§ TASK DESCRIPTION:
In the entries below, find each line with the word "error" and pull it out.

§ DATA UNDER STUDY:

>>>>

-- ==== Sys2Proof/Decode.lean ====
section
/-! DEFINITION. Decoding (spec/03 R37 to R63, and the fields of spec/05 R97, spec/07 R162 to R168, spec/08 R188 and R192,
spec/10 R227 to R267, spec/11 R268 to R292) and, after it, the encoder written from the same tables. -/

namespace Sys2Proof

/-- Bits [lo + len - 1 : lo] of w. -/
def fld (w lo len : Nat) : Nat := w / 2 ^ lo % 2 ^ len

/-- The scalar register named at [lo + 5 : lo]. -/
def xAt (w lo : Nat) : XReg := Fin.ofNat 64 (w / 2 ^ lo)
/-- The vector register named at [lo + 4 : lo]. -/
def vAt (w lo : Nat) : VReg := Fin.ofNat 32 (w / 2 ^ lo)
/-- The four-bit number at [lo + 3 : lo]. -/
def f16At (w lo : Nat) : Fin 16 := Fin.ofNat 16 (w / 2 ^ lo)
/-- The three-bit number at [lo + 2 : lo]. -/
def f8At (w lo : Nat) : Fin 8 := Fin.ofNat 8 (w / 2 ^ lo)

/-- Why a slot does not decode: the step of R46 at which it fails. -/
inductive SlotErr where
  /-- Step 3: reserved opcode or form. -/
  | opcode
  /-- Step 4: nonzero reserved field, or a reserved value. -/
  | reserved
  /-- Step 5: an element format that the instruction does not accept. -/
  | format
  deriving DecidableEq, Repr

/-- The outcome of decoding one slot. -/
abbrev SlotRes := Except SlotErr Instr

/-- i, unless a reserved field or value stands in the slot (step 4). -/
def okIf (c : Bool) (i : Instr) : SlotRes := if c then .ok i else .error .reserved

/-- i, unless step 4 or then step 5 fails. -/
def okIf2 (c f : Bool) (i : Instr) : SlotRes :=
  if c then (if f then .ok i else .error .format) else .error .reserved

/-- The pool words L0 to L3 (R37, R38). -/
structure Pool where
  l0 : BitVec 32
  l1 : BitVec 32
  l2 : BitVec 32
  l3 : BitVec 32
  deriving DecidableEq, Repr

/-- Pool word k. -/
def Pool.get (p : Pool) (k : Fin 4) : BitVec 32 :=
  match k.val with
  | 0 => p.l0
  | 1 => p.l1
  | 2 => p.l2
  | _ => p.l3

/-- The pair at word 0 or at word 2 (R38): the even word is the low half. -/
def Pool.pair (p : Pool) (hi : Bool) : Word := if hi then p.l3 ++ p.l2 else p.l1 ++ p.l0

/-! ### Codes of the named values -/

/-- The format of a code (R193). -/
def Fmt.ofCode (n : Nat) : Fmt :=
  match n with
  | 0 => .int4
  | 1 => .uint4
  | 2 => .int8
  | 3 => .uint8
  | 4 => .int16
  | 5 => .int32
  | 6 => .tri2
  | 7 => .bool1
  | 8 => .fp4
  | 9 => .fp6a
  | 10 => .fp6b
  | 11 => .fp8a
  | 12 => .fp8b
  | 13 => .fp16
  | 14 => .bf16
  | 15 => .fp32
  | 16 => .se4
  | 17 => .se6
  | 18 => .se9
  | 19 => .mxfp4
  | 20 => .mxfp6a
  | 21 => .mxfp6b
  | 22 => .mxfp8a
  | 23 => .mxfp8b
  | 24 => .mxint8
  | 25 => .int8r
  | 26 => .int4g
  | 27 => .fp8at
  | 28 => .fp8bt
  | 29 => .ue8m0
  | 30 => .fp8c
  | _ => .fp19

/-- The code of a format (R193). -/
def Fmt.code (f : Fmt) : Nat :=
  match f with
  | .int4 => 0
  | .uint4 => 1
  | .int8 => 2
  | .uint8 => 3
  | .int16 => 4
  | .int32 => 5
  | .tri2 => 6
  | .bool1 => 7
  | .fp4 => 8
  | .fp6a => 9
  | .fp6b => 10
  | .fp8a => 11
  | .fp8b => 12
  | .fp16 => 13
  | .bf16 => 14
  | .fp32 => 15
  | .se4 => 16
  | .se6 => 17
  | .se9 => 18
  | .mxfp4 => 19
  | .mxfp6a => 20
  | .mxfp6b => 21
  | .mxfp8a => 22
  | .mxfp8b => 23
  | .mxint8 => 24
  | .int8r => 25
  | .int4g => 26
  | .fp8at => 27
  | .fp8bt => 28
  | .ue8m0 => 29
  | .fp8c => 30
  | .fp19 => 31

/-- Rounding codes (R203). -/
def Rnd.ofCode (n : Nat) : Option Rnd :=
  match n with
  | 0 => some .rne
  | 1 => some .rtz
  | 2 => some .rdn
  | 3 => some .rup
  | 4 => some .rna
  | 5 => some .sr
  | _ => none

/-- The code of the value in its field. -/
def Rnd.code (c : Rnd) : Nat :=
  match c with
  | .rne => 0
  | .rtz => 1
  | .rdn => 2
  | .rup => 3
  | .rna => 4
  | .sr => 5

/-- Conditions of cmp (R272). -/
def CmpCond.ofCode (n : Nat) : Option CmpCond :=
  match n with
  | 0 => some .eq
  | 1 => some .ne
  | 2 => some .lt
  | 3 => some .le
  | 4 => some .ltu
  | 5 => some .leu
  | _ => none

/-- The code of the value in its field. -/
def CmpCond.code (c : CmpCond) : Nat :=
  match c with
  | .eq => 0
  | .ne => 1
  | .lt => 2
  | .le => 3
  | .ltu => 4
  | .leu => 5

/-- Operations of plog (R272). -/
def PLogOp.ofCode (n : Nat) : Option PLogOp :=
  match n with
  | 0 => some .and
  | 1 => some .or
  | 2 => some .xor
  | 3 => some .andn
  | _ => none

/-- The code of the value in its field. -/
def PLogOp.code (c : PLogOp) : Nat :=
  match c with
  | .and => 0
  | .or => 1
  | .xor => 2
  | .andn => 3

/-- Conditions of fcmp (R274). -/
def FCmpCond.ofCode (n : Nat) : Option FCmpCond :=
  match n with
  | 0 => some .eq
  | 1 => some .ne
  | 2 => some .lt
  | 3 => some .le
  | 4 => some .uo
  | _ => none

/-- The code of the value in its field. -/
def FCmpCond.code (c : FCmpCond) : Nat :=
  match c with
  | .eq => 0
  | .ne => 1
  | .lt => 2
  | .le => 3
  | .uo => 4

/-- Conditions of vcmp (R255). -/
def VCmpCond.ofCode (n : Nat) : Option VCmpCond :=
  match n with
  | 0 => some .eq
  | 1 => some .ne
  | 2 => some .lt
  | 3 => some .le
  | 4 => some .gt
  | 5 => some .ge
  | 6 => some .uo
  | _ => none

/-- The code of the value in its field. -/
def VCmpCond.code (c : VCmpCond) : Nat :=
  match c with
  | .eq => 0
  | .ne => 1
  | .lt => 2
  | .le => 3
  | .gt => 4
  | .ge => 5
  | .uo => 6

/-- Operations of vred and tred (R244, R260). -/
def RedOp.ofCode (n : Nat) : Option RedOp :=
  match n with
  | 0 => some .sum
  | 1 => some .max
  | 2 => some .min
  | _ => none

/-- The code of the value in its field. -/
def RedOp.code (c : RedOp) : Nat :=
  match c with
  | .sum => 0
  | .max => 1
  | .min => 2

/-- Modes of vshf (R264). -/
def ShfMode.ofCode (n : Nat) : Option ShfMode :=
  match n with
  | 0 => some .zlo
  | 1 => some .zhi
  | 2 => some .uev
  | 3 => some .uod
  | 4 => some .rev
  | _ => none

/-- The code of the value in its field. -/
def ShfMode.code (c : ShfMode) : Nat :=
  match c with
  | .zlo => 0
  | .zhi => 1
  | .uev => 2
  | .uod => 3
  | .rev => 4

/-- Rounds of vrng (R226). -/
def RngRounds.ofCode (n : Nat) : Option RngRounds :=
  match n with
  | 0 => some .n4
  | 1 => some .n8
  | 2 => some .n12
  | _ => none

/-- The code of the value in its field. -/
def RngRounds.code (c : RngRounds) : Nat :=
  match c with
  | .n4 => 0
  | .n8 => 1
  | .n12 => 2

/-- Function codes (R222). -/
def FunCode.ofCode (n : Nat) : Option FunCode :=
  match n with
  | 0 => some .exp2
  | 1 => some .log2
  | 2 => some .rcp
  | 3 => some .rsqrt
  | 4 => some .sqrt
  | 5 => some .exp
  | 6 => some .tanh
  | 7 => some .sigmoid
  | 8 => some .silu
  | 9 => some .gelu
  | 10 => some .relu
  | _ => none

/-- The code of the value in its field. -/
def FunCode.code (c : FunCode) : Nat :=
  match c with
  | .exp2 => 0
  | .log2 => 1
  | .rcp => 2
  | .rsqrt => 3
  | .sqrt => 4
  | .exp => 5
  | .tanh => 6
  | .sigmoid => 7
  | .silu => 8
  | .gelu => 9
  | .relu => 10

/-- Operations of satm (R110). -/
def SatmOp.ofCode (n : Nat) : Option SatmOp :=
  match n with
  | 0 => some .fadd
  | 1 => some .fmin
  | 2 => some .fmax
  | 3 => some .swap
  | 4 => some .cas
  | 5 => some .iadd
  | 6 => some .and
  | 7 => some .or
  | 8 => some .xor
  | _ => none

/-- The code of the value in its field. -/
def SatmOp.code (c : SatmOp) : Nat :=
  match c with
  | .fadd => 0
  | .fmin => 1
  | .fmax => 2
  | .swap => 3
  | .cas => 4
  | .iadd => 5
  | .and => 6
  | .or => 7
  | .xor => 8

/-- Overflow modes (R227). -/
def Ovm.ofCode (n : Nat) : Option Ovm :=
  match n with
  | 0 => some .wrap
  | 1 => some .sat
  | 2 => some .checked
  | _ => none

/-- The code of the value in its field. -/
def Ovm.code (c : Ovm) : Nat :=
  match c with
  | .wrap => 0
  | .sat => 1
  | .checked => 2

/-- Scopes, in the order of R2. -/
def Scope.ofCode (n : Nat) : Option Scope :=
  match n with
  | 0 => some .core
  | 1 => some .cluster
  | 2 => some .package
  | 3 => some .pod
  | _ => none

/-- The code of the value in its field. -/
def Scope.code (c : Scope) : Nat :=
  match c with
  | .core => 0
  | .cluster => 1
  | .package => 2
  | .pod => 3

/-- Operations of sacc (R108). -/
def SaccOp.ofCode (n : Nat) : Option SaccOp :=
  match n with
  | 0 => some .add
  | 1 => some .max
  | 2 => some .min
  | 3 => some .and
  | 4 => some .or
  | 5 => some .xor
  | 6 => some .wadd
  | _ => none

/-- The code of the value in its field. -/
def SaccOp.code (c : SaccOp) : Nat :=
  match c with
  | .add => 0
  | .max => 1
  | .min => 2
  | .and => 3
  | .or => 4
  | .xor => 5
  | .wadd => 6

/-- The number of a system register (R292). -/
def SysReg.number (r : SysReg) : Nat :=
  match r with
  | .ctxId => 0x000
  | .coreLog => 0x001
  | .corePhy => 0x002
  | .timePod => 0x003
  | .mode => 0x010
  | .slack => 0x011
  | .stkDepth => 0x200
  | .stkLimit => 0x201
  | .stkWin => 0x202
  | .stkSpill => 0x203
  | .stkL2Spill => 0x204
  | .nodeFree => 0x210
  | .rndSeed => 0x220
  | .faultCause => 0x300
  | .faultOrigin => 0x301
  | .faultDemand => 0x302
  | .faultNode => 0x303
  | .faultSeg => 0x304
  | .faultInfo => 0x305
  | .trapVec => 0x306
  | .trapPc => 0x307
  | .remopNext => 0x600
  | .remopAcked => 0x601
  | .remopTmo => 0x602
  | .errMemCe => 0x700
  | .errMemUe => 0x701
  | .errMemOrphan => 0x702
  | .errSpadCe => 0x703
  | .errFmtTri2 => 0x704
  | .errRemopRtx => 0x705
  | .errRemopDup => 0x706
  | .errImplicit => 0x707
  | .injDropReply => 0x800
  | .dbgRoute => 0x900
  | .schedHorizon => 0xA00
  | .fmt n => 0x100 + n.val
  | .rsv n => 0x400 + n.val
  | .cntT n => 0x500 + n.val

<<<<

§ FINISHED TASK:
def okIf (c : Bool) (i : Instr) : SlotRes := if c then .ok i else .error .reserved
  if c then (if f then .ok i else .error .format) else .error .reserved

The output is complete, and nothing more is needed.